You likely already know that there are risks to feeding your dog raw shrimp, including shellfish poisoning. Although it’s becoming more popular to feed our pets raw foods, it isn’t recommended by the FDA due to the risks to both humans and animals.
That said, can dogs eat cooked shrimp? Or is this one of the many foods that are better unshared with our pampered pups?
Dogs can eat cooked shrimp so long as it’s unseasoned and the shell, veins, and tail are removed. Dishes with shrimp may contain toxins such as garlic or onion, and is likely seasoned to human taste. Therefore, the best way to serve shrimp to your dog is to cook it yourself.

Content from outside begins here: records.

-- ==== Sys2Proof/Machine/Launches.lean ====
section
/-!
DEFINITION. Launch queues of the host: doorbells, entries, completion records, resets
(spec/22_host_service.md R377 to R384).
-/
namespace Sys2Proof.Machine

/-- Sequence a follows b (R377). -/
def follows (a b : BitVec 32) : Bool := decide (1 ≤ (a - b).toNat ∧ (a - b).toNat ≤ 2 ^ 31 - 1)

/-- A queue of a function. -/
def State.queue (s : State) (f : FnId) (q : Fin 4) : Queue := (s.fn f).queues.get q

/-- The state with a queue changed. -/
def State.modQueue (s : State) (f : FnId) (q : Fin 4) (g : Queue → Queue) : State :=
  s.modFn f fun x => { x with queues := x.queues.set q (g (x.queues.get q)) }

/-- A queue may consume: it runs, its configuration is in range, and an entry is announced (R379, R381). -/
def State.mayConsume (s : State) (f : FnId) (q : Fin 4) : Bool :=
  let x := s.queue f q
  !s.restarting && x.configured && decide (x.state = 1) && follows x.latched x.consumed

/-- The state with the consumption of a queue offered, if it may consume. -/
def State.offerConsume (s : State) (f : FnId) (q : Fin 4) : State :=
  if s.mayConsume f q then s.offer (.launchEntryConsume f q) else s

/-- The state after a Doorbell write (R379). -/
def State.ringDoorbell (s : State) (f : FnId) (q : Fin 4) (v : BitVec 32) : State :=
  let x := s.queue f q
  if x.state = 2 ∨ !follows v x.latched then s
  else
    ((s.modQueue f q fun x => { x with latched := v, state := if x.state = 0 then 1 else x.state }).raiseInt 0 0).offerConsume
      f q

/-- `DOORBELL` (R379). -/
def execDoorbell (f : FnId) (q : Fin 4) (v : BitVec 32) (s : State) : Host.Outcome State Fault Refusal :=
  .next (s.ringDoorbell f q v)

/-! ### Entries (R378, R379) -/

/-- The n bytes that the device reads at a physical address: host memory's are not stated (assumption log 8). -/
def State.physRead (s : State) (a n : Nat) : List Byte × State :=
  if regionOf a = .host then s.openData n else (s.bytes a n, s)

/-- A launch entry (R378). -/
structure LaunchEntry where
  seq    : BitVec 32
  scope  : BitVec 32
  header : Word
  arena  : Word
  length : Nat
  deriving DecidableEq, Repr

/-- The entry that 32 bytes are. -/
def entryOf (bs : List Byte) : LaunchEntry :=
  { seq := BitVec.ofNat 32 (bitsOf (qwordOf bs 0) 0 32), scope := BitVec.ofNat 32 (bitsOf (qwordOf bs 0) 32 32)
    header := BitVec.ofNat 64 (qwordOf bs 1), arena := BitVec.ofNat 64 (qwordOf bs 2), length := qwordOf bs 3 }

/-- The header capability derived from a queue capability (R379). -/
def headerCap (c : CapReg) (a : Word) : CapReg :=
  let p := (if hasPerm c.bits .load then 1 else 0) + (if hasPerm c.bits .counter then 32 else 0)
  CapReg.moveTo { c with bits := withPerms c.bits (BitVec.ofNat 8 p) } a

/-- The permissions of a frame arena. -/
def arenaPerms : List Perm := [.load, .store, .loadCap, .storeCap]

/-- The arena capability derived from a queue capability: encoded bounds, tagged only if the queue capability allows it
(R379). -/
def arenaCap (c : CapReg) (a : Word) (len : Nat) : CapReg :=
  match (if a.toNat + len > 2 ^ 64 then none else encodeBounds a.toNat (a.toNat + len)) with
  | none => CapReg.zero
  | some (e, nb, nt) =>
    let ok := c.tag && !capMalformed c.bits && arenaPerms.all (hasPerm c.bits ·) &&
      decide (capBaseOf c.bits ≤ (nb : Int)) && decide ((nt : Int) ≤ capTopOf c.bits)
    { tag := ok, bits := withBounds (withPerms (BitVec.ofNat 128 a.toNat) 0x1B) e nb nt }

/-- The 64 bytes of a kernel header and the tag of its parameter, read for a queue's ASID of a function (R138, R379). -/
def State.hostHeader (s : State) (f : FnId) (a : Asid) (va : Word) : Inbound × Bool :=
  let w := Agent.host f 0
  let r := s.inboundRead a w va.toNat 64
  let tag := match (translate s (outsider a w) (va + 32) .load).2 with
    | .ok p => p.tags && s.tagAt p.loc
    | .error _ => false
  (r, tag)

/-- The root scope of an ASID that an entry names, in the table that die 0 uses (R13, R379). -/
def State.rootScope (s : State) (a : Asid) (id : BitVec 32) : Option (Nat × ScopeRec) :=
  match s.scopeIn (s.desc 0 a).scopeTable a id with
  | none => none
  | some (p, r) => if r.depth = 0 ∧ r.state ≠ .free ∧ !s.fencedAt p then some (p, r) else none

/-- The state after the record that an entry names as its root scope has been fetched (R150). -/
def State.checkRoot (s : State) (a : Asid) (id : BitVec 32) : State :=
  match s.scopeIn (s.desc 0 a).scopeTable a id with
  | none => s
  | some (p, _) => s.checkState p a

/-- The state with an entry's outcome ready as a completion record, without a launch. -/
def State.entryDone (s : State) (f : FnId) (q : Fin 4) (seq : BitVec 32) (status : Nat) : State :=
  s.readyRecord f q seq (BitVec.ofNat 8 status) 0

/-- The state after the launch of a header that has been read; the entry is left for later while the launch waits (R140, R379). -/
def State.launchHost (s : State) (f : FnId) (q : Fin 4) (e : LaunchEntry) (a : Asid) (cap : CapReg) (bs : List Byte)
    (tag : Bool) : State :=
  let s := s.cacheDesc 0 a
  let hdr := headerCap cap e.header
  let root := s.rootScope a e.scope
  let l := { headerLaunch bs tag (arenaCap cap e.arena e.length) with
    asid := a, f := s.fnOf 0 a, scope := e.scope, queue := some (f, q, e.seq) }
  let w := outsider a (.host f 0)
  let st := s.launchStatus w hdr bs l (root.map Prod.snd)
  if s.launchHeld w hdr bs l (root.map Prod.snd) then
    (s.askAdd e.header.toNat l).modQueue f q fun y => { y with consumed := e.seq - 1 }
  else
  let s := s.checkRoot a e.scope
  if st ≠ 0 then s.entryDone f q e.seq st
  else
    match root with
    | none => s.entryDone f q e.seq 4
    | some (p, r) => s.beginLaunch w 0 l p r

/-- The state after an entry has been looked at: consumed with its outcome, or left for later while its header's page
converts, moves or changes hands. A malformed descriptor makes its ASID dead and is recorded (R12, R379). -/
def State.consumeEntry (s : State) (f : FnId) (q : Fin 4) (e : LaunchEntry) : State :=
  let x := s.queue f q
  let d := s.desc 0 x.asid
  let s' := s.modQueue f q fun y => { y with consumed := e.seq }
  if !d.live then
    let s' := if d.refused then s'.refuse 0 (some x.asid) else s'
    s'.entryDone f q e.seq 6
  else if (capFault (headerCap x.cap e.header) e.header.toNat 64 [.load]).isSome ∨ e.header.toNat % 64 ≠ 0 then
    s'.entryDone f q e.seq 1
  else
    match s'.hostHeader f x.asid e.header with
    | (.rejected t, _) => t.entryDone f q e.seq 1
    | (.waits t, _) => (t.modQueue f q fun y => { y with consumed := x.consumed })
    | (.done t bs, tag) => t.launchHost f q e x.asid x.cap bs tag

/-- The physical address of the slot of a sequence in a queue's ring (R378). -/
def Queue.slot (x : Queue) (seq : BitVec 32) : Nat := x.base.toNat + 32 * (seq.toNat % 2 ^ x.n)

/-- `LAUNCH_ENTRY_CONSUME`: the next announced entry, if its slot holds its sequence; a slot on a fenced die holds nothing
(R56, R379). -/
def execLaunchEntryConsume (f : FnId) (q : Fin 4) (s : State) : Host.Outcome State Fault Refusal :=
  let x := s.queue f q
  let seq := x.consumed + 1
  if s.mayConsume f q ∧ !s.fencedAt (x.slot seq) then
    let r := s.physRead (x.slot seq) 32
    let e := entryOf r.1
    if e.seq = seq then .next ((r.2.consumeEntry f q e).offerConsume f q) else .next r.2
  else .next s

/-! ### Completion records (R380) -/

/-- The 16 bytes of a completion record (R380). -/
def completionBytes (seq : BitVec 32) (status : BitVec 8) (lost : Nat) : List Byte :=
  leBytes 16 (seq.toNat + status.toNat * 2 ^ 32 + lost % 2 ^ 40 * 2 ^ 88)

/-- The state with bytes written at a physical address, in the device or in host memory. -/
def State.physWrite (s : State) (a : Nat) (bs : List Byte) : State :=
  if regionOf a = .host then s.send (.hostWrite (hostAddr a) bs) else s.putBlock a bs

/-- Completed after records above it were written: it rises over every sequence that has its record (R377). -/
def advanceCompleted (written : List (BitVec 32)) : Nat → BitVec 32 → BitVec 32
  | 0, c => c
  | n + 1, c => if written.contains (c + 1) then advanceCompleted written n (c + 1) else c

/-- A queue after a record of a sequence was written. -/
def Queue.noteRecord (x : Queue) (seq : BitVec 32) : Queue :=
  let w := x.written ++ [seq]
  let c := advanceCompleted w w.length x.completed
  { x with produced := x.produced + 1, completed := c, written := w.filter fun k => follows k c }

/-- The ring has room for a record (R380). -/
def Queue.hasRoom (x : Queue) : Bool := decide ((BitVec.ofNat 32 x.produced - x.head).toNat < 2 ^ x.m)

/-- The state after an MSI-X vector of a function is sent, if it is enabled: that is the host's configuration of the vector,
which the spec does not describe, so whether it is sent is a free value (R375, R380, R388; assumption log 30). -/
def State.sendVector (s : State) (f : FnId) (v : Nat) : State :=
  let t : State := { s with tick := s.tick + 1 }
  if (Config.freeWord s.tick).getLsbD v then t.send (.msix f v) else t

/-- The state with the records that wait written while the ring has room, at most n of them; a ring on a fenced die takes none, and
none are written from a fenced die 0 (R56, R57, R380). -/
def State.writeRecords (s : State) (f : FnId) (q : Fin 4) : Nat → State
  | 0 => s
  | n + 1 =>
    let x := s.queue f q
    match x.ready with
    | [] => s
    | (seq, status, lost) :: r =>
      let a := x.cbase.toNat + 16 * (seq.toNat % 2 ^ x.m)
      if x.hasRoom ∧ !s.fencedAt a ∧ !(s.die 0).fenced then
        let s := s.physWrite a (completionBytes seq status lost)
        State.writeRecords ((s.modQueue f q fun y => { y with ready := r }.noteRecord seq).sendVector f q.val) f q n
      else s

/-- A launch was consumed from a queue. -/
def Launch.fromQueue (l : Launch) (f : FnId) (q : Fin 4) : Bool :=
  match l.queue with
  | some (g, k, _) => decide (g = f) && decide (k = q)
  | none => false

/-- Every scope of a killed subtree has as many deaths as births: its kill reports; a record homed on a fenced die is not
reached (R165, R166). -/
def State.killReported (s : State) (a : Asid) (root : BitVec 32) : Bool :=
  (s.dies.toList.flatMap Die.scopes).all fun e =>
    decide (e.2.asid ≠ a) || !s.inSubtree a e.2.id root || s.fencedAt e.1 || decide (e.2.deaths = e.2.births)

/-- The state with a queue's reset complete, if no consumed entry of it runs any more and its kills have reported
(R165, R382 step 3). -/
def State.finishReset (s : State) (f : FnId) (q : Fin 4) : State :=
  let x := s.queue f q
  if x.state = 2 ∧ !(s.launches.any fun l => l.fromQueue f q) ∧ x.killing.all (fun r => s.killReported x.asid r) then
    s.modQueue f q fun y => { y with latched := y.consumed, state := 0, killing := [] }
  else s

/-- The state after a queue's waiting records were written, each a release at `sys` that waits for the writes outside the
device, and its reset ended if nothing of it runs. While either waits, the event stays pending (R120, R380, R382). -/
def State.completeQueue (s : State) (f : FnId) (q : Fin 4) : State :=
  let x := s.queue f q
  let r := if x.ready.isEmpty then (s, true) else s.allPosted x.cbase.toNat
  let s := (if r.2 then r.1.writeRecords f q x.ready.length else r.1).finishReset f q
  if !r.2 ∨ (s.queue f q).state = 2 then { s with stays := true } else s

/-- `COMPLETION_RECORD` (R380). -/
def execCompletionRecord (f : FnId) (q : Fin 4) (s : State) : Host.Outcome State Fault Refusal :=
  .next (s.completeQueue f q)

/-! ### Resets and configuration (R379, R381, R382, R384) -/

/-- The state after a reset of a queue has begun: its running entries' root scopes killed (R382). -/
def State.resetQueue (s : State) (f : FnId) (q : Fin 4) : State :=
  if (s.queue f q).state = 2 then s
  else
    let mine := s.launches.filter fun l => l.fromQueue f q
    let s := s.modQueue f q fun x => { x with state := 2, killing := (mine.map Launch.scope).eraseDups }
    (mine.foldl (fun s l => (s.killScope l.asid l.scope).modLaunch l.id fun x => { x with killed := true }) s).addDue
      (.completionRecord f q)

/-- `QUEUE_RESET` (R382). -/
def execQueueReset (f : FnId) (q : Fin 4) (s : State) : Host.Outcome State Fault Refusal := .next (s.resetQueue f q)

/-- The state after a write of a queue's ring base (R379). -/
def State.writeRingBase (s : State) (f : FnId) (q : Fin 4) (v : Word) : State :=
  s.modQueue f q fun x =>
    { x with
      base := v, latched := 0, consumed := 0, completed := 0, head := 0, state := 0, produced := 0, written := [],
      killing := [] }

/-- `QUEUE_RING_BASE_WRITE` (R379). -/
def execQueueRingBaseWrite (f : FnId) (q : Fin 4) (v : Word) (s : State) : Host.Outcome State Fault Refusal :=
  .next (s.writeRingBase f q v)

/-- `FIRMWARE_CORE_RESTART`: consumption pauses until the restart ends (R381). -/
def execFirmwareCoreRestart (ends : Bool) (s : State) : Host.Outcome State Fault Refusal :=
  let t : State := { s with restarting := !ends }
  .next (if ends then
      (List.range 64).foldl (fun s f => ([0, 1, 2, 3] : List (Fin 4)).foldl (fun s q => s.offerConsume (fnOfNat f) q) s) t
    else t)

end Sys2Proof.Machine
end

In this article, we’ll talk about whether dogs can eat shrimp, its health benefits, and its risks.
Is Cooked Shrimp Safe for Dogs?
The main problems with cooked shrimp are its high cholesterol and sodium levels. Otherwise, it can be a fairly healthy snack when cooked plain and fed in moderation.
It doesn’t matter how you cook the shrimp—fried and boiled shrimp are both safe as well as cooked shrimp. However, it’s best not to season the shrimp or add butter or oil to it. This makes it less healthy for your pup, and certain seasonings are toxic to dogs.
Also avoid feeding shrimp if the dish contains garlic, onions, or other toxic ingredients. Check the ingredients carefully before feeding meals with shrimp in them—and know that these are likely to be less healthy for your dog than a plain, home-cooked piece of shrimp due to the added ingredients.
Adding shrimp as a staple in your dog’s diet is likely a bad idea. Always consult with your veterinarian before changing your dog’s daily diet.
But if you’re just looking to feed your pup a piece of cooked shrimp as a one-time treat, this is very unlikely to hurt them. Exceptions include if your dog has heart problems, as they’ll be more sensitive to the high cholesterol levels in shrimp.
As we discussed above, also ensure the shrimp is free of any toxic ingredients.
Risks of Cooked Shrimp for Dogs
- High in cholesterol
- High sodium levels
- Shrimps cooked into meals may contain unsafe or unhealthy ingredients such as garlic or onion
- Seasoned shrimp may be toxic, depending on the seasonings used
- New foods may cause stomach upset
If you do choose to feed your dog shrimp, it’s best to cook it yourself without any additives or seasonings and feed it in moderation.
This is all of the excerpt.